| What you are asked to do |
From the line containing "tb := .reset" through the last line of the records, print every line exactly and nothing more.

| Materials provided |
/-- A port after power-on: default settings, clock afresh, RXC inactive (R1, log 10). The checker of a port in CHECK
mode starts in SEARCH with its counts at 0 (R1); of a port in another mode, as after a reset, the manual says nothing,
and the model puts the same (DESIGN CHOICE: log 47). -/
def Port.reset : Port := ⟨.default, false, none, .start⟩

/-- A channel after power-on, taking port `n` (R10, R13, R23, R24). -/
def Channel.reset (n : Fin 8) : Channel := ⟨some n, 0#8, 16, .off, [], false, 0⟩

/-- An invalid family entry, its other fields 0 (R11). -/
def Family.invalid : Family := ⟨false, 0, 0#32, 0, 0, 0, 0, 0, 0, .bin, 0, 0#8, .none⟩

/-- An empty segment table entry. -/
def SegmentEntry.empty : SegmentEntry := ⟨0, 0, 0, 0, false⟩

/-- An invalid range entry, its other fields 0 (R75). -/
def RangeEntry.invalid : RangeEntry := ⟨false, 0#32, 0, .direct, 0, .live, 0, none⟩

/-- The time base after a reset, before the image is handed over (section 2.6); no edge has been accepted since
(`lastEdge`, DESIGN CHOICE: log 10). -/
def TimeBase.reset : TimeBase := ⟨0#32, 0#32, 0#32, 0, false, .off, 20, false, none, none, 0⟩

/-- The route manager after a reset (R43). Until the header is read its meter count, digest, first serial and open day
are those of a route without a header (DESIGN CHOICE: log 10). -/
def RouteManager.reset : RouteManager :=
  ⟨.resuming, 0, 0#32, 0, 65535, false, [], Vector.replicate 256 .empty, false⟩

/-- The classifier after a reset, before the image is handed over (section 4.10). -/
def Classifier.reset : Classifier :=
  ⟨7, false, none, false, Vector.replicate 64 none, Vector.replicate 8 .invalid, Vector.replicate 4 none,
    Vector.replicate 16 none, .drop, 0x000F#16⟩

/-- The merge unit after a reset, before the image is handed over (R110). -/
def MergeUnit.reset : MergeUnit := ⟨Vector.replicate 32 none, 1500, 900⟩

/-- The store port with nothing to do (R149). -/
def StorePort.idle : StorePort := ⟨[], none, none, [], []⟩

/-- The journal after a reset, before the scan (R149, log 10). -/
def Journal.reset : Journal := ⟨.scanning, 0, 0, 0, 0, 1, [], 0, 0, 0, 0, false, none, 0, 0, 0, none⟩

/-- The upload engine after a reset, before the scan (R156). -/
def UploadEngine.reset : UploadEngine := ⟨.idle, 0, 1, none, [], 0, 0, none, 0, [], false⟩

/-- The trunk link after power-on or line reset, before the image is handed over (R187). -/
def Trunk.reset : Trunk :=
  ⟨none, none, [], none, [], [], false, 0#16, 0xFFFF#16, 0#8, 0#8, 0#8, none, none, false⟩

/-- The machine right after power-on reset: every block at its reset value, the start-up path at the store
ready wait (R149, R187), an empty queue, and a store in which nothing has been written (log 1). -/
def State.reset : State where
  pending := []
  powered := true
  freeIndex := 0
  ports := Vector.replicate 8 .reset
  channels := #v[.reset 0, .reset 1, .reset 2, .reset 3, .reset 4, .reset 5, .reset 6, .reset 7]
  families := Vector.replicate 8 .invalid
  tb := .reset
  rm := .reset
  cl := .reset
  mc := .reset
  rules := Vector.replicate 16 ⟨0, 0, 0⟩
  store := []
  port := .idle
  startup := .readyWait
  storeFailed := false
  journal := .reset
  ue := .reset
  tl := .reset
  counters := Vector.replicate 88 0

end Sys2Proof.Machine
end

| Problem solution |
  tb := .reset
  rm := .reset
  cl := .reset
  mc := .reset
  rules := Vector.replicate 16 ⟨0, 0, 0⟩
  store := []
  port := .idle
  startup := .readyWait
  storeFailed := false
  journal := .reset
  ue := .reset
  tl := .reset
  counters := Vector.replicate 88 0

end Sys2Proof.Machine
end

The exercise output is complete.